Goal of the exercise: Word for word, print every entry below.

── Provided records ──

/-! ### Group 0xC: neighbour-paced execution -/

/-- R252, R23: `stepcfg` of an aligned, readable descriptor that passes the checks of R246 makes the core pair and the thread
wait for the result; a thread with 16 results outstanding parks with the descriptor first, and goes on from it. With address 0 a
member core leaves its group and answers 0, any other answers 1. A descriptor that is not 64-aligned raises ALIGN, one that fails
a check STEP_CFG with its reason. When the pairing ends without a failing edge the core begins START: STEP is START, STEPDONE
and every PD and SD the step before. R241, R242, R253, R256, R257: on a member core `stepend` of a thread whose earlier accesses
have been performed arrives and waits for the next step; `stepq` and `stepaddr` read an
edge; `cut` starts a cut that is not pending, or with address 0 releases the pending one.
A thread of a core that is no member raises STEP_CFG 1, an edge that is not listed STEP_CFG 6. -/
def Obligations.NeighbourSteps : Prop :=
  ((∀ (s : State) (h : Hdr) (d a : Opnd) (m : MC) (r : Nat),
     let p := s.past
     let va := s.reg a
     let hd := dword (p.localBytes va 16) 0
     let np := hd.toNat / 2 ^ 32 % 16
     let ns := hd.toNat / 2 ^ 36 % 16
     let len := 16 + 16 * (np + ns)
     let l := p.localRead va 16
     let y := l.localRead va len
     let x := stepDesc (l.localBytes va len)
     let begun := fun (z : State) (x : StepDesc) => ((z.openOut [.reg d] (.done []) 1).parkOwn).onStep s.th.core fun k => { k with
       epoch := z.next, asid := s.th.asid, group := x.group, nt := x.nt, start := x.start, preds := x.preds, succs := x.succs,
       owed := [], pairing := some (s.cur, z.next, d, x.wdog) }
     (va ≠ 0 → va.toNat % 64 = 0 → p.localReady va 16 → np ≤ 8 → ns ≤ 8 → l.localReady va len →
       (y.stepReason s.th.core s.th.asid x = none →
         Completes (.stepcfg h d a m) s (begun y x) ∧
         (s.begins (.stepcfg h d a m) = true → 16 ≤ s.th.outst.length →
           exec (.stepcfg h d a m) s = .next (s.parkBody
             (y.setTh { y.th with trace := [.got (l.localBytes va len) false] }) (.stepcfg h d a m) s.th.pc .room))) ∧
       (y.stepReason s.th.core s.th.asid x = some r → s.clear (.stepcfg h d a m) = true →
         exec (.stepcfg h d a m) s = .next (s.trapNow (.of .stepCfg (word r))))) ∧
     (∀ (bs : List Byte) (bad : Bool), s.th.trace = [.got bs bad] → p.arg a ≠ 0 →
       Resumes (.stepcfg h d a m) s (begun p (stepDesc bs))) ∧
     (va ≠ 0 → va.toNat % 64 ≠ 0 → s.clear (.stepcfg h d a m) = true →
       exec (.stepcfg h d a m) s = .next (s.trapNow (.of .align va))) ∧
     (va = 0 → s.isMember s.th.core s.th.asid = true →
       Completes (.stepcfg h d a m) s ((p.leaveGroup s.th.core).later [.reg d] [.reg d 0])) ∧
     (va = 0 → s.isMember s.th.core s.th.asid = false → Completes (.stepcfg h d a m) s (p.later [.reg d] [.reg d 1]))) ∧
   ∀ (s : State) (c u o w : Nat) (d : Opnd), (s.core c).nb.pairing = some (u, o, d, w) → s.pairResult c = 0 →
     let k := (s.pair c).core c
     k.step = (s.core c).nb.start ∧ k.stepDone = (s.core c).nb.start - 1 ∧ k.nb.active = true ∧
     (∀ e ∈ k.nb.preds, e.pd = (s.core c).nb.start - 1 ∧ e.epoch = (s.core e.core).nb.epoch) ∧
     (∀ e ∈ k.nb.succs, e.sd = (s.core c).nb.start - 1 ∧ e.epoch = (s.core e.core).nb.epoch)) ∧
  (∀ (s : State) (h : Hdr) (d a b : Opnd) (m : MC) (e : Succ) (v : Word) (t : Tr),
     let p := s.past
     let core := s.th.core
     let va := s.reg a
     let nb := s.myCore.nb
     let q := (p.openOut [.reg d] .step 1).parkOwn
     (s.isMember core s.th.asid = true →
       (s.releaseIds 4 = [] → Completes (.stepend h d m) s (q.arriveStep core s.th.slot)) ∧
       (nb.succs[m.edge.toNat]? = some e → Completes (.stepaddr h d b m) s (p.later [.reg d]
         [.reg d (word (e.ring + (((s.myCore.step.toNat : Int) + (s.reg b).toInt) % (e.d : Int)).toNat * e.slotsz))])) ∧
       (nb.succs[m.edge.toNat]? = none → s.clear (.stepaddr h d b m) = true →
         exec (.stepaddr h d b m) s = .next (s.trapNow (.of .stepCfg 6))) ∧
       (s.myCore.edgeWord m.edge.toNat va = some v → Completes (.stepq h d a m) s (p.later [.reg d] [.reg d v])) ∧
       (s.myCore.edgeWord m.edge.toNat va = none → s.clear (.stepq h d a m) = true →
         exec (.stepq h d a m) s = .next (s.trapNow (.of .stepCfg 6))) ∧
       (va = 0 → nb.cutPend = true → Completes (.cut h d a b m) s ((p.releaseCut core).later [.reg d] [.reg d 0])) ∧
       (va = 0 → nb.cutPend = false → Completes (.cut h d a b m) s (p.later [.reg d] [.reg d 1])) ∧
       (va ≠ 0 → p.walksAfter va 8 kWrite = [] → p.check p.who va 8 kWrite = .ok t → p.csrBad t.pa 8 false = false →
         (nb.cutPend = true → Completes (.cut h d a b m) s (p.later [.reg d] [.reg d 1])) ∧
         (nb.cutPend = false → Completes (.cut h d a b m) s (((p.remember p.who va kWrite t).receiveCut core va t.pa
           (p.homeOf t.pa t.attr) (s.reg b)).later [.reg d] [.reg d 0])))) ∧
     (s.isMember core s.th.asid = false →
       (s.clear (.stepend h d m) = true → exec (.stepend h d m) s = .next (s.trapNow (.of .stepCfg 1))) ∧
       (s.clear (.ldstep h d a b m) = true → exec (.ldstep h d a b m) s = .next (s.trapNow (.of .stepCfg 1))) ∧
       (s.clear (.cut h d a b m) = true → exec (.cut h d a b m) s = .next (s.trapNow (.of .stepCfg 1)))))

───

Written response:
/-! ### Group 0xC: neighbour-paced execution -/

/-- R252, R23: `stepcfg` of an aligned, readable descriptor that passes the checks of R246 makes the core pair and the thread
wait for the result; a thread with 16 results outstanding parks with the descriptor first, and goes on from it. With address 0 a
member core leaves its group and answers 0, any other answers 1. A descriptor that is not 64-aligned raises ALIGN, one that fails
a check STEP_CFG with its reason. When the pairing ends without a failing edge the core begins START: STEP is START, STEPDONE
and every PD and SD the step before. R241, R242, R253, R256, R257: on a member core `stepend` of a thread whose earlier accesses
have been performed arrives and waits for the next step; `stepq` and `stepaddr` read an
edge; `cut` starts a cut that is not pending, or with address 0 releases the pending one.
A thread of a core that is no member raises STEP_CFG 1, an edge that is not listed STEP_CFG 6. -/
def Obligations.NeighbourSteps : Prop :=
  ((∀ (s : State) (h : Hdr) (d a : Opnd) (m : MC) (r : Nat),
     let p := s.past
     let va := s.reg a
     let hd := dword (p.localBytes va 16) 0
     let np := hd.toNat / 2 ^ 32 % 16
     let ns := hd.toNat / 2 ^ 36 % 16
     let len := 16 + 16 * (np + ns)
     let l := p.localRead va 16
     let y := l.localRead va len
     let x := stepDesc (l.localBytes va len)
     let begun := fun (z : State) (x : StepDesc) => ((z.openOut [.reg d] (.done []) 1).parkOwn).onStep s.th.core fun k => { k with
       epoch := z.next, asid := s.th.asid, group := x.group, nt := x.nt, start := x.start, preds := x.preds, succs := x.succs,
       owed := [], pairing := some (s.cur, z.next, d, x.wdog) }
     (va ≠ 0 → va.toNat % 64 = 0 → p.localReady va 16 → np ≤ 8 → ns ≤ 8 → l.localReady va len →
       (y.stepReason s.th.core s.th.asid x = none →
         Completes (.stepcfg h d a m) s (begun y x) ∧
         (s.begins (.stepcfg h d a m) = true → 16 ≤ s.th.outst.length →
           exec (.stepcfg h d a m) s = .next (s.parkBody
             (y.setTh { y.th with trace := [.got (l.localBytes va len) false] }) (.stepcfg h d a m) s.th.pc .room))) ∧
       (y.stepReason s.th.core s.th.asid x = some r → s.clear (.stepcfg h d a m) = true →
         exec (.stepcfg h d a m) s = .next (s.trapNow (.of .stepCfg (word r))))) ∧
     (∀ (bs : List Byte) (bad : Bool), s.th.trace = [.got bs bad] → p.arg a ≠ 0 →
       Resumes (.stepcfg h d a m) s (begun p (stepDesc bs))) ∧
     (va ≠ 0 → va.toNat % 64 ≠ 0 → s.clear (.stepcfg h d a m) = true →
       exec (.stepcfg h d a m) s = .next (s.trapNow (.of .align va))) ∧
     (va = 0 → s.isMember s.th.core s.th.asid = true →
       Completes (.stepcfg h d a m) s ((p.leaveGroup s.th.core).later [.reg d] [.reg d 0])) ∧
     (va = 0 → s.isMember s.th.core s.th.asid = false → Completes (.stepcfg h d a m) s (p.later [.reg d] [.reg d 1]))) ∧
   ∀ (s : State) (c u o w : Nat) (d : Opnd), (s.core c).nb.pairing = some (u, o, d, w) → s.pairResult c = 0 →
     let k := (s.pair c).core c
     k.step = (s.core c).nb.start ∧ k.stepDone = (s.core c).nb.start - 1 ∧ k.nb.active = true ∧
     (∀ e ∈ k.nb.preds, e.pd = (s.core c).nb.start - 1 ∧ e.epoch = (s.core e.core).nb.epoch) ∧
     (∀ e ∈ k.nb.succs, e.sd = (s.core c).nb.start - 1 ∧ e.epoch = (s.core e.core).nb.epoch)) ∧
  (∀ (s : State) (h : Hdr) (d a b : Opnd) (m : MC) (e : Succ) (v : Word) (t : Tr),
     let p := s.past
     let core := s.th.core
     let va := s.reg a
     let nb := s.myCore.nb
     let q := (p.openOut [.reg d] .step 1).parkOwn
     (s.isMember core s.th.asid = true →
       (s.releaseIds 4 = [] → Completes (.stepend h d m) s (q.arriveStep core s.th.slot)) ∧
       (nb.succs[m.edge.toNat]? = some e → Completes (.stepaddr h d b m) s (p.later [.reg d]
         [.reg d (word (e.ring + (((s.myCore.step.toNat : Int) + (s.reg b).toInt) % (e.d : Int)).toNat * e.slotsz))])) ∧
       (nb.succs[m.edge.toNat]? = none → s.clear (.stepaddr h d b m) = true →
         exec (.stepaddr h d b m) s = .next (s.trapNow (.of .stepCfg 6))) ∧
       (s.myCore.edgeWord m.edge.toNat va = some v → Completes (.stepq h d a m) s (p.later [.reg d] [.reg d v])) ∧
       (s.myCore.edgeWord m.edge.toNat va = none → s.clear (.stepq h d a m) = true →
         exec (.stepq h d a m) s = .next (s.trapNow (.of .stepCfg 6))) ∧
       (va = 0 → nb.cutPend = true → Completes (.cut h d a b m) s ((p.releaseCut core).later [.reg d] [.reg d 0])) ∧
       (va = 0 → nb.cutPend = false → Completes (.cut h d a b m) s (p.later [.reg d] [.reg d 1])) ∧
       (va ≠ 0 → p.walksAfter va 8 kWrite = [] → p.check p.who va 8 kWrite = .ok t → p.csrBad t.pa 8 false = false →
         (nb.cutPend = true → Completes (.cut h d a b m) s (p.later [.reg d] [.reg d 1])) ∧
         (nb.cutPend = false → Completes (.cut h d a b m) s (((p.remember p.who va kWrite t).receiveCut core va t.pa
           (p.homeOf t.pa t.attr) (s.reg b)).later [.reg d] [.reg d 0])))) ∧
     (s.isMember core s.th.asid = false →
       (s.clear (.stepend h d m) = true → exec (.stepend h d m) s = .next (s.trapNow (.of .stepCfg 1))) ∧
       (s.clear (.ldstep h d a b m) = true → exec (.ldstep h d a b m) s = .next (s.trapNow (.of .stepCfg 1))) ∧
       (s.clear (.cut h d a b m) = true → exec (.cut h d a b m) s = .next (s.trapNow (.of .stepCfg 1)))))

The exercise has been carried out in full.